# Emotional Impact of a Sudden Job Loss



## David Baxter PhD (Apr 15, 2009)

Emotional Impact of a Sudden Job Loss
Australian Institute of Professional Counsellors
April 15, 2009

Unfortunately, 'organisational restructuring' and 'downsizing' are common events in today's workplace. For those individuals who suddenly lose their job, financial pressures can be overwhelming. Most support individuals receive focuses on helping them to plan financially. However even under the best conditions where someone has ample savings and decent job prospects, suddenly losing a job is an emotional ride. 

The emotional stress that individuals and their families experience is the least discussed effect of unemployment. For many people work is a central component to their identity. When their employment status changes, so too can their self-concept or sense of identity. This, together with financial strain, can mark a very stressful and negative time.  

The experience of sudden unemployment can propel an individual through the troughs of despair to the peaks of hopefulness and back again. The role of a counsellor, during this journey, is to recognise and effectively respond to the client's ever-shifting emotional undercurrent.

*Unique Needs of the Suddenly Unemployed*
Reactions to the news of sudden unemployment, whether through redundancy or dismissal, are as varied as the individuals affected. Emotional reactions can range from shock and disbelief to anger and resentment. 

Of course, there is no set template for how an individual will react to news of their job loss. Reactions are dependant on an array of variables including, age, length of service, employment prospects, financial security, presence of dependants, personality and coping skills.  

In order to work effectively with someone coping with unemployment, counsellors needs to be clear about the unique impact the loss has had and is continuing to have on the individual. Nonetheless, theoretical models, outlining the stages of loss can provide a helpful framework from which more individualised approach can evolve.  

Birkel & Miller (1998) suggests that the emotional manifestations of job loss follow a similar pattern to the stages Kubler-Ross identified as typical of a grief response to death and dying. 

Birkel & Miller (1998) describe the emotional wave (or e-wave) of unemployment to illustrate the process. The e-wave exemplifies the typical emotional cycle of someone experiencing unemployment. It is important to note, however, that individuals may not necessarily follow this pattern exactly.

*Stage 1: Shock and denial*
In the initial stages after job loss, individuals often respond with disbelief, shock or denial. Thoughts such as, "How can this be happening? ", "It must be a mistake", and "No, it can't be. This isn't right", are common during this time. 

Counselling during this stage should allow the individual time to come to terms with the shock of unemployment. Counsellors should utilise their core skills of active and reflective listening to allow the individual to consider and discuss their experience. Clients should only be encouraged to share the news of their unemployment with others once they have been able to recognise and, in part, accept the reality of their circumstance.

*Stage 2: Fear and panic*
The dissipation of shock and denial is often replaced with feelings of fear or panic. Thoughts such as, "I'll lose everything", "My career is over" or "What if I never work again?" are common at this stage. 

Individuals experiencing fear and panic as a result of sudden unemployment may find everyday choices challenging. With hesitancy and uncertainty leading to indecision, individuals may experience intense apprehension as they ponder about a financially uncertain and unknown future. 
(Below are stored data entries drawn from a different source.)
/-- The counts of Q_STAT. -/
def State.qSync (s : State) (q : Nat) : State :=
  have l := (upto 128).map (fun i => s.slot q i)
  have n := fun k => (l.filter (fun e => e.st == k)).length
  ((s.set (TRJ.Q_STAT'SPEC_CNT q) (n 1)).set (TRJ.Q_STAT'HELD_CNT q) (n 2)).set (TRJ.Q_STAT'COMMIT_CNT q)
    (l.filter (fun e => e.st == 3 && decide (s.bnNow ≤ e.bn))).length

/-! ### Planner-port commands (R201-R209) -/

def State.ppResult (s : State) (p r : Nat) : State :=
  (s.set (TRJ.PP_STAT'RESULT p) r).iff (decide (1 < r)) (·.refusal 10)

/-- The next epoch (R201). -/
def State.nextEpoch (s : State) : Nat :=
  (((upto 258).map (fun i => (s.trj.lastEpoch + 1 + i) % 65536)).find? (fun e => e != 0 && (s.planOf e).isNone)).getD 1

/-- The modes that admit plans. -/
def modePlans (m : Nat) : Bool := decide (4 ≤ m ∧ m ≤ 8) || m == 10

/-- OPEN (R201). -/
def State.ppOpen (s : State) (p : Nat) : State :=
  if !modePlans s.mode then s.ppResult p 0x10
  else if (s.pp p).isOpen then s.ppResult p 0x11
  else if 256 ≤ s.trj.plans.length then s.ppResult p 0x12
  else
    have e := s.nextEpoch
    have t := s.setPlans (s.trj.plans ++ [{ (default : TrjPlan) with epoch := e, port := p, state := 1, depth := 1 }])
    have t := { t with trj := { t.trj with lastEpoch := e } }
    ((t.setPp p ⟨e, true, false⟩).ppResult p 0)

/-- The plan of a port leaves the table, if it is still there as OPEN. -/
def State.ppDrop (s : State) (p : Nat) : State :=
  have x := s.pp p
  (s.setPlans (s.trj.plans.filter (fun y => !(y.epoch == x.epoch && y.state == 1)))).setPp p ⟨x.epoch, false, false⟩

/-- ABORT (R201). -/
def State.ppAbort (s : State) (p : Nat) : State :=
  if (s.pp p).isOpen then (s.ppDrop p).ppResult p 0 else s.ppResult p 0x13

/-- The state that a query reports for a claim (PP_QRES_A.STATE), on cycles `lo` to `hi` − 1. -/
def State.claimState (s : State) (c : TrjClaim) (hi : Nat) : Nat :=
  if c.fb then 3 else if min hi (c.first + c.count) ≤ c.first + c.firm then 0
  else match s.planOf c.epoch with | some p => if p.state = 2 then 2 else 1 | none => 1

/-- A claim put in its place by first cycle, then queue (R208). -/
def sortClaim (c : TrjClaim) : List TrjClaim → List TrjClaim
  | [] => [c]
  | d :: t => if c.first < d.first ∨ (c.first = d.first ∧ c.queue < d.queue) then c :: d :: t else d :: sortClaim c t

/-- QUERY (R208). -/
def State.ppQuery (s : State) (p zone count qfirst : Nat) : State :=
  have lo := unwrap s.cnNow qfirst
  have hi := lo + count + 1
  have l := (s.claimsOn zone lo hi).foldl (fun l c => sortClaim c l) []
  have t := (s.setB (TRJ.PP_STAT'MORE p) (decide (8 < l.length))).set (TRJ.PP_STAT'QRES_N p) (min 8 l.length)
  have t := t.each (upto (min 8 l.length)) fun i t =>
    have c := l.getD i default
    have t := (t.set (TRJ.PP_QRES_A'QUEUE p i) c.queue).set (TRJ.PP_QRES_A'STATE p i) (s.claimState c hi)
    have t := (t.set (TRJ.PP_QRES_A'COUNT_M1 p i) (if c.fb then 7 else c.count - 1)).set (TRJ.PP_QRES_A'EPOCH p i) (if c.fb then 0 else c.epoch)
    t.wrN (TRJ.PP_QRES_B p i) c.first
  have x := t.pp p
  have own := t.portQueues p
  have cs := (t.claimsOn zone lo hi).filter (fun c => c.undecided && !(own == [c.queue]))
  have t := if x.isOpen ∧ !x.squashed then
      t.setPlans (t.trj.plans.map (fun y => if y.epoch == x.epoch then { y with deps := (addDeps y.deps cs).take 17 } else y))
    else t
  t.ppResult p 0

/-- A plan record as read from its buffers (R203). -/
structure PlanRec where
  queue : Nat
  nax : Nat
  count : Nat
  nclaim : Nat
  first : Nat
  replace : Bool
  zeros : Bool
  crcOk : Bool
  claims : List TrjClaim
  recs : List (List TrjRec)
  deriving DecidableEq, Repr, Inhabited

def PlanRec.length (r : PlanRec) : Nat := 16 + 8 * r.nclaim + 16 * r.count * r.nax

/-- An axis record of R198 at byte offset `o`. -/
def trjRecAt (l : List Byte) (o : Nat) : TrjRec :=
  ⟨sxN 40 (leAt l o 5), sxN 32 (leAt l (o + 8) 4), sxN 32 (leAt l (o + 12) 4)⟩

/-- The plan record in `nbuf` buffers from `buf`. -/
def State.planRec (s : State) (buf nbuf : Nat) : PlanRec :=
  have l := s.bytes (smwAt buf) (4096 * nbuf)
  have nax := leAt l 1 1
  have cnt := leAt l 2 1
  have ncl := leAt l 3 1
  have len := 16 + 8 * ncl + 16 * cnt * nax
  have cs := (upto (min ncl 8)).map (fun c =>
    ({ queue := leAt l 0 1, zone := leAt l (16 + 8 * c) 1, epoch := 0, first := unwrap s.cnNow (leAt l (20 + 8 * c) 4),
       count := leAt l (18 + 8 * c) 2, firm := 0, fb := false } : TrjClaim))
  have zs := (upto (min ncl 8)).all (fun c => leAt l (17 + 8 * c) 1 == 0)
  { queue := leAt l 0 1, nax := nax, count := cnt, nclaim := ncl, first := unwrap s.bnNow (leAt l 4 4),
    replace := bit (leAt l 8 1) 0, zeros := decide (leAt l 8 1 < 2) && leAt l 9 3 == 0 && zs,
    crcOk := decide (len ≤ 4096 * nbuf) && leAt l 12 4 == crc32c ((l.drop 16).take (len - 16)),
    claims := cs,
    recs := (upto (min cnt 40)).map (fun i => (upto (min nax 8)).map (fun k => trjRecAt l (16 + 8 * ncl + 16 * (i * nax + k)))) }

/-- The entries of a queue that a plan with REPLACE takes the place of (R205). -/
def replaced (r : PlanRec) (e : TrjEntry) : Bool :=
  r.replace && (e.st == 1 || e.st == 2) && decide (r.first ≤ e.bn)

/-- The claims left after a plan with REPLACE: earlier plans of the queue withdraw their cycles from floor(FIRST_BND / 5)
on (R205); the second list names the claims withdrawn. -/
def withdraw (r : PlanRec) (l : List TrjClaim) : List TrjClaim × List TrjDep :=
  if !r.replace then (l, [])
  else
    have cn := r.first / 5
    have hit := fun (c : TrjClaim) => c.queue == r.queue && c.undecided && decide (cn < c.first + c.count)
    have cut := fun (c : TrjClaim) => if hit c then { c with count := max c.firm (cn - c.first) } else c
    ((l.map cut).filter (fun c => c.fb || decide (0 < c.count)), (l.filter hit).map (fun c => TrjDep.mk c.epoch c.zone))

/-- The dependencies of the open plan of a port at CLOSE (R208, R209): those of its queries, but for claims of its own
queue, and one on every undecided claim of another queue on a zone that it claims. -/
def State.closeDeps (s : State) (p : Nat) (r : PlanRec) : List TrjDep :=
  have own := match s.planOf (s.pp p).epoch with | some y => y.deps | none => []
  have own := own.filter (fun d => !(s.trj.claims.any (fun c => c.epoch == d.epoch && c.zone == d.zone && c.queue == r.queue)))
  addDeps own (s.trj.claims.filter (fun c => c.undecided && c.queue != r.queue && r.claims.any (fun d => d.zone == c.zone)))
To assist clients experiencing these anxieties, counsellors may employ cognitive strategies designed to minimise fear and panic. Such strategies include:


Thought stopping 
Establishing a pre-determined time to think about concerns 
Writing down fears and questioning their validity
*Thought stopping*
Thought stopping is a stress reduction technique that's designed to lessen the impact of negative, obsessive thoughts and/or imagery. The technique is relatively simple to explain, but can be challenging for clients to implement. 

There are a variety of thought stopping strategies that can be taught to clients who are experiencing intrusive thoughts as a result of sudden job loss. These include:


Replacing one thought with another (eg. the thought of bankruptcy is replaced with thoughts of skill development). 

Hearing words such as "stop", ?relax?, "I'm okay", or seeing the image of a stop sign or red light whenever destructive, unwanted thoughts arise. 

Using positive imagery to divert a particular line of thinking (e.g. seeing yourself being successful in a job interview).
Initial thought-stopping training:


Use gentle relaxation strategies to assist your client to relax. Try controlled breathing or progressive muscle relaxation. 

Allow your client to begin thinking about their unemployment or results of their unemployment. 

Once a thought pattern has been established, clap or say "stop", loudly enough to distract your client from their train of thought. 

Invite your client to reflect on what happened to their thoughts. 

Assuming the negative or obsessive thoughts disappeared; repeat the process, gradually decreasing the intensity of the distraction. 

Encourage the client to create their own, mental distraction (image, sound or both) that they may implement as a way of stopping the stream of unwanted thoughts. 

Practise this technique over the next three counselling session and encourage your client to practise in their own time also.
_(Technique adapted from - Palmer, S. & Dryden, W. (1995). Counselling for stress problems. London: Sage)_

*Establishing a pre-determined time to think about concerns (a worry-appointment)*
When excessive worry or fear interferes with a client's day-to-day experience, counsellors may introduce the technique of a "worry-appointment". 

As the name suggests, a worry-appointment is a specific time set aside for worry each day. It might be 15 minutes at the end of the day or 10 minutes at lunchtime. At other times during the day when worry strikes, clients are encouraged to delay the worry until the scheduled time. 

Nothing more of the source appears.